DATA LISTING>
/-! ### withSeq -/

@[simp] theorem State.withSeq_config (s : State) (q : Seq) : (s.withSeq q).config = s.config := rfl
@[simp] theorem State.withSeq_seq (s : State) (q : Seq) : (s.withSeq q).seq = q := rfl
@[simp] theorem State.withSeq_outValue (s : State) (q : Seq) : (s.withSeq q).outValue = s.outValue := rfl
@[simp] theorem State.withSeq_sampled (s : State) (q : Seq) : (s.withSeq q).sampled = s.sampled := rfl
@[simp] theorem State.withSeq_drv (s : State) (q : Seq) : (s.withSeq q).drv = s.drv := rfl
@[simp] theorem State.withSeq_enableOut (s : State) (q : Seq) : (s.withSeq q).enableOut = s.enableOut := rfl
@[simp] theorem State.withSeq_outReg (s : State) (q : Seq) : (s.withSeq q).outReg = s.outReg := rfl
@[simp] theorem State.withSeq_inReg (s : State) (q : Seq) : (s.withSeq q).inReg = s.inReg := rfl
@[simp] theorem State.withSeq_inLines (s : State) (q : Seq) : (s.withSeq q).inLines = s.inLines := rfl
@[simp] theorem State.withSeq_gaps (s : State) (q : Seq) : (s.withSeq q).gaps = s.gaps := rfl
@[simp] theorem State.withSeq_trace (s : State) (q : Seq) : (s.withSeq q).trace = s.trace := rfl
@[simp] theorem State.withSeq_pending (s : State) (q : Seq) : (s.withSeq q).pending = s.pending := rfl
@[simp] theorem State.withSeq_responses (s : State) (q : Seq) : (s.withSeq q).responses = s.responses := rfl

/-! ### storeOut -/

@[simp] theorem State.storeOut_config (s : State) (v : Byte) : (s.storeOut v).config = s.config := rfl
@[simp] theorem State.storeOut_seq (s : State) (v : Byte) : (s.storeOut v).seq = s.seq := rfl
@[simp] theorem State.storeOut_outValue (s : State) (v : Byte) : (s.storeOut v).outValue = some v := rfl
@[simp] theorem State.storeOut_sampled (s : State) (v : Byte) : (s.storeOut v).sampled = s.sampled := rfl
@[simp] theorem State.storeOut_drv (s : State) (v : Byte) : (s.storeOut v).drv = s.drv := rfl
@[simp] theorem State.storeOut_enableOut (s : State) (v : Byte) : (s.storeOut v).enableOut = s.enableOut := rfl
@[simp] theorem State.storeOut_outReg (s : State) (v : Byte) : (s.storeOut v).outReg = s.outReg := rfl
@[simp] theorem State.storeOut_inReg (s : State) (v : Byte) : (s.storeOut v).inReg = s.inReg := rfl
@[simp] theorem State.storeOut_inLines (s : State) (v : Byte) : (s.storeOut v).inLines = s.inLines := rfl
@[simp] theorem State.storeOut_gaps (s : State) (v : Byte) : (s.storeOut v).gaps = s.gaps := rfl
@[simp] theorem State.storeOut_trace (s : State) (v : Byte) : (s.storeOut v).trace = s.trace := rfl
@[simp] theorem State.storeOut_pending (s : State) (v : Byte) : (s.storeOut v).pending = s.pending := rfl
@[simp] theorem State.storeOut_responses (s : State) (v : Byte) : (s.storeOut v).responses = s.responses := rfl

/-! ### storeSampled -/

@[simp] theorem State.storeSampled_config (s : State) (x : Byte) : (s.storeSampled x).config = s.config := rfl
@[simp] theorem State.storeSampled_seq (s : State) (x : Byte) : (s.storeSampled x).seq = s.seq := rfl
@[simp] theorem State.storeSampled_outValue (s : State) (x : Byte) : (s.storeSampled x).outValue = s.outValue := rfl
@[simp] theorem State.storeSampled_sampled (s : State) (x : Byte) : (s.storeSampled x).sampled = x := rfl
@[simp] theorem State.storeSampled_drv (s : State) (x : Byte) : (s.storeSampled x).drv = s.drv := rfl
@[simp] theorem State.storeSampled_enableOut (s : State) (x : Byte) : (s.storeSampled x).enableOut = s.enableOut := rfl
@[simp] theorem State.storeSampled_outReg (s : State) (x : Byte) : (s.storeSampled x).outReg = s.outReg := rfl
@[simp] theorem State.storeSampled_inReg (s : State) (x : Byte) : (s.storeSampled x).inReg = s.inReg := rfl
@[simp] theorem State.storeSampled_inLines (s : State) (x : Byte) : (s.storeSampled x).inLines = s.inLines := rfl
@[simp] theorem State.storeSampled_gaps (s : State) (x : Byte) : (s.storeSampled x).gaps = s.gaps := rfl
@[simp] theorem State.storeSampled_trace (s : State) (x : Byte) : (s.storeSampled x).trace = s.trace := rfl
@[simp] theorem State.storeSampled_pending (s : State) (x : Byte) : (s.storeSampled x).pending = s.pending := rfl
@[simp] theorem State.storeSampled_responses (s : State) (x : Byte) : (s.storeSampled x).responses = s.responses := rfl

/-! ### respond -/

@[simp] theorem State.respond_config (s : State) (r : ResponseWord) : (s.respond r).config = s.config := rfl
@[simp] theorem State.respond_seq (s : State) (r : ResponseWord) : (s.respond r).seq = .idle := rfl
@[simp] theorem State.respond_outValue (s : State) (r : ResponseWord) : (s.respond r).outValue = s.outValue := rfl
@[simp] theorem State.respond_sampled (s : State) (r : ResponseWord) : (s.respond r).sampled = s.sampled := rfl
@[simp] theorem State.respond_drv (s : State) (r : ResponseWord) : (s.respond r).drv = s.drv := rfl
@[simp] theorem State.respond_enableOut (s : State) (r : ResponseWord) : (s.respond r).enableOut = s.enableOut := rfl
@[simp] theorem State.respond_outReg (s : State) (r : ResponseWord) : (s.respond r).outReg = s.outReg := rfl
@[simp] theorem State.respond_inReg (s : State) (r : ResponseWord) : (s.respond r).inReg = s.inReg := rfl
@[simp] theorem State.respond_inLines (s : State) (r : ResponseWord) : (s.respond r).inLines = s.inLines := rfl
@[simp] theorem State.respond_gaps (s : State) (r : ResponseWord) : (s.respond r).gaps = s.gaps := rfl
@[simp] theorem State.respond_trace (s : State) (r : ResponseWord) : (s.respond r).trace = s.trace := rfl
@[simp] theorem State.respond_pending (s : State) (r : ResponseWord) : (s.respond r).pending = s.pending := rfl
@[simp] theorem State.respond_responses (s : State) (r : ResponseWord) : (s.respond r).responses = s.responses ++ [r] := rfl

/-! ### accept -/

@[simp] theorem State.accept_config (s : State) (job : Job) : (s.accept job).config = s.config := rfl
@[simp] theorem State.accept_seq (s : State) (job : Job) : (s.accept job).seq = .busy job 0 (Work.fresh s.trace.length) := rfl
@[simp] theorem State.accept_outValue (s : State) (job : Job) : (s.accept job).outValue = s.outValue := rfl
@[simp] theorem State.accept_sampled (s : State) (job : Job) : (s.accept job).sampled = s.sampled := rfl
@[simp] theorem State.accept_drv (s : State) (job : Job) : (s.accept job).drv = s.drv := rfl
@[simp] theorem State.accept_enableOut (s : State) (job : Job) : (s.accept job).enableOut = s.enableOut := rfl
@[simp] theorem State.accept_outReg (s : State) (job : Job) : (s.accept job).outReg = s.outReg := rfl
@[simp] theorem State.accept_inReg (s : State) (job : Job) : (s.accept job).inReg = s.inReg := rfl
@[simp] theorem State.accept_inLines (s : State) (job : Job) : (s.accept job).inLines = s.inLines := rfl
@[simp] theorem State.accept_gaps (s : State) (job : Job) : (s.accept job).gaps = s.gaps := rfl
@[simp] theorem State.accept_trace (s : State) (job : Job) : (s.accept job).trace = s.trace := rfl
@[simp] theorem State.accept_pending (s : State) (job : Job) : (s.accept job).pending = s.pending := rfl
@[simp] theorem State.accept_responses (s : State) (job : Job) : (s.accept job).responses = s.responses := rfl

WHAT YOU WILL DO>
Output all records exactly, with nothing added or dropped.

RESULT>
/-! ### withSeq -/

@[simp] theorem State.withSeq_config (s : State) (q : Seq) : (s.withSeq q).config = s.config := rfl
@[simp] theorem State.withSeq_seq (s : State) (q : Seq) : (s.withSeq q).seq = q := rfl
@[simp] theorem State.withSeq_outValue (s : State) (q : Seq) : (s.withSeq q).outValue = s.outValue := rfl
@[simp] theorem State.withSeq_sampled (s : State) (q : Seq) : (s.withSeq q).sampled = s.sampled := rfl
@[simp] theorem State.withSeq_drv (s : State) (q : Seq) : (s.withSeq q).drv = s.drv := rfl
@[simp] theorem State.withSeq_enableOut (s : State) (q : Seq) : (s.withSeq q).enableOut = s.enableOut := rfl
@[simp] theorem State.withSeq_outReg (s : State) (q : Seq) : (s.withSeq q).outReg = s.outReg := rfl
@[simp] theorem State.withSeq_inReg (s : State) (q : Seq) : (s.withSeq q).inReg = s.inReg := rfl
@[simp] theorem State.withSeq_inLines (s : State) (q : Seq) : (s.withSeq q).inLines = s.inLines := rfl
@[simp] theorem State.withSeq_gaps (s : State) (q : Seq) : (s.withSeq q).gaps = s.gaps := rfl
@[simp] theorem State.withSeq_trace (s : State) (q : Seq) : (s.withSeq q).trace = s.trace := rfl
@[simp] theorem State.withSeq_pending (s : State) (q : Seq) : (s.withSeq q).pending = s.pending := rfl
@[simp] theorem State.withSeq_responses (s : State) (q : Seq) : (s.withSeq q).responses = s.responses := rfl

/-! ### storeOut -/

@[simp] theorem State.storeOut_config (s : State) (v : Byte) : (s.storeOut v).config = s.config := rfl
@[simp] theorem State.storeOut_seq (s : State) (v : Byte) : (s.storeOut v).seq = s.seq := rfl
@[simp] theorem State.storeOut_outValue (s : State) (v : Byte) : (s.storeOut v).outValue = some v := rfl
@[simp] theorem State.storeOut_sampled (s : State) (v : Byte) : (s.storeOut v).sampled = s.sampled := rfl
@[simp] theorem State.storeOut_drv (s : State) (v : Byte) : (s.storeOut v).drv = s.drv := rfl
@[simp] theorem State.storeOut_enableOut (s : State) (v : Byte) : (s.storeOut v).enableOut = s.enableOut := rfl
@[simp] theorem State.storeOut_outReg (s : State) (v : Byte) : (s.storeOut v).outReg = s.outReg := rfl
@[simp] theorem State.storeOut_inReg (s : State) (v : Byte) : (s.storeOut v).inReg = s.inReg := rfl
@[simp] theorem State.storeOut_inLines (s : State) (v : Byte) : (s.storeOut v).inLines = s.inLines := rfl
@[simp] theorem State.storeOut_gaps (s : State) (v : Byte) : (s.storeOut v).gaps = s.gaps := rfl
@[simp] theorem State.storeOut_trace (s : State) (v : Byte) : (s.storeOut v).trace = s.trace := rfl
@[simp] theorem State.storeOut_pending (s : State) (v : Byte) : (s.storeOut v).pending = s.pending := rfl
@[simp] theorem State.storeOut_responses (s : State) (v : Byte) : (s.storeOut v).responses = s.responses := rfl

/-! ### storeSampled -/

@[simp] theorem State.storeSampled_config (s : State) (x : Byte) : (s.storeSampled x).config = s.config := rfl
@[simp] theorem State.storeSampled_seq (s : State) (x : Byte) : (s.storeSampled x).seq = s.seq := rfl
@[simp] theorem State.storeSampled_outValue (s : State) (x : Byte) : (s.storeSampled x).outValue = s.outValue := rfl
@[simp] theorem State.storeSampled_sampled (s : State) (x : Byte) : (s.storeSampled x).sampled = x := rfl
@[simp] theorem State.storeSampled_drv (s : State) (x : Byte) : (s.storeSampled x).drv = s.drv := rfl
@[simp] theorem State.storeSampled_enableOut (s : State) (x : Byte) : (s.storeSampled x).enableOut = s.enableOut := rfl
@[simp] theorem State.storeSampled_outReg (s : State) (x : Byte) : (s.storeSampled x).outReg = s.outReg := rfl
@[simp] theorem State.storeSampled_inReg (s : State) (x : Byte) : (s.storeSampled x).inReg = s.inReg := rfl
@[simp] theorem State.storeSampled_inLines (s : State) (x : Byte) : (s.storeSampled x).inLines = s.inLines := rfl
@[simp] theorem State.storeSampled_gaps (s : State) (x : Byte) : (s.storeSampled x).gaps = s.gaps := rfl
@[simp] theorem State.storeSampled_trace (s : State) (x : Byte) : (s.storeSampled x).trace = s.trace := rfl
@[simp] theorem State.storeSampled_pending (s : State) (x : Byte) : (s.storeSampled x).pending = s.pending := rfl
@[simp] theorem State.storeSampled_responses (s : State) (x : Byte) : (s.storeSampled x).responses = s.responses := rfl

/-! ### respond -/

@[simp] theorem State.respond_config (s : State) (r : ResponseWord) : (s.respond r).config = s.config := rfl
@[simp] theorem State.respond_seq (s : State) (r : ResponseWord) : (s.respond r).seq = .idle := rfl
@[simp] theorem State.respond_outValue (s : State) (r : ResponseWord) : (s.respond r).outValue = s.outValue := rfl
@[simp] theorem State.respond_sampled (s : State) (r : ResponseWord) : (s.respond r).sampled = s.sampled := rfl
@[simp] theorem State.respond_drv (s : State) (r : ResponseWord) : (s.respond r).drv = s.drv := rfl
@[simp] theorem State.respond_enableOut (s : State) (r : ResponseWord) : (s.respond r).enableOut = s.enableOut := rfl
@[simp] theorem State.respond_outReg (s : State) (r : ResponseWord) : (s.respond r).outReg = s.outReg := rfl
@[simp] theorem State.respond_inReg (s : State) (r : ResponseWord) : (s.respond r).inReg = s.inReg := rfl
@[simp] theorem State.respond_inLines (s : State) (r : ResponseWord) : (s.respond r).inLines = s.inLines := rfl
@[simp] theorem State.respond_gaps (s : State) (r : ResponseWord) : (s.respond r).gaps = s.gaps := rfl
@[simp] theorem State.respond_trace (s : State) (r : ResponseWord) : (s.respond r).trace = s.trace := rfl
@[simp] theorem State.respond_pending (s : State) (r : ResponseWord) : (s.respond r).pending = s.pending := rfl
@[simp] theorem State.respond_responses (s : State) (r : ResponseWord) : (s.respond r).responses = s.responses ++ [r] := rfl

/-! ### accept -/

@[simp] theorem State.accept_config (s : State) (job : Job) : (s.accept job).config = s.config := rfl
@[simp] theorem State.accept_seq (s : State) (job : Job) : (s.accept job).seq = .busy job 0 (Work.fresh s.trace.length) := rfl
@[simp] theorem State.accept_outValue (s : State) (job : Job) : (s.accept job).outValue = s.outValue := rfl
@[simp] theorem State.accept_sampled (s : State) (job : Job) : (s.accept job).sampled = s.sampled := rfl
@[simp] theorem State.accept_drv (s : State) (job : Job) : (s.accept job).drv = s.drv := rfl
@[simp] theorem State.accept_enableOut (s : State) (job : Job) : (s.accept job).enableOut = s.enableOut := rfl
@[simp] theorem State.accept_outReg (s : State) (job : Job) : (s.accept job).outReg = s.outReg := rfl
@[simp] theorem State.accept_inReg (s : State) (job : Job) : (s.accept job).inReg = s.inReg := rfl
@[simp] theorem State.accept_inLines (s : State) (job : Job) : (s.accept job).inLines = s.inLines := rfl
@[simp] theorem State.accept_gaps (s : State) (job : Job) : (s.accept job).gaps = s.gaps := rfl
@[simp] theorem State.accept_trace (s : State) (job : Job) : (s.accept job).trace = s.trace := rfl
@[simp] theorem State.accept_pending (s : State) (job : Job) : (s.accept job).pending = s.pending := rfl
@[simp] theorem State.accept_responses (s : State) (job : Job) : (s.accept job).responses = s.responses := rfl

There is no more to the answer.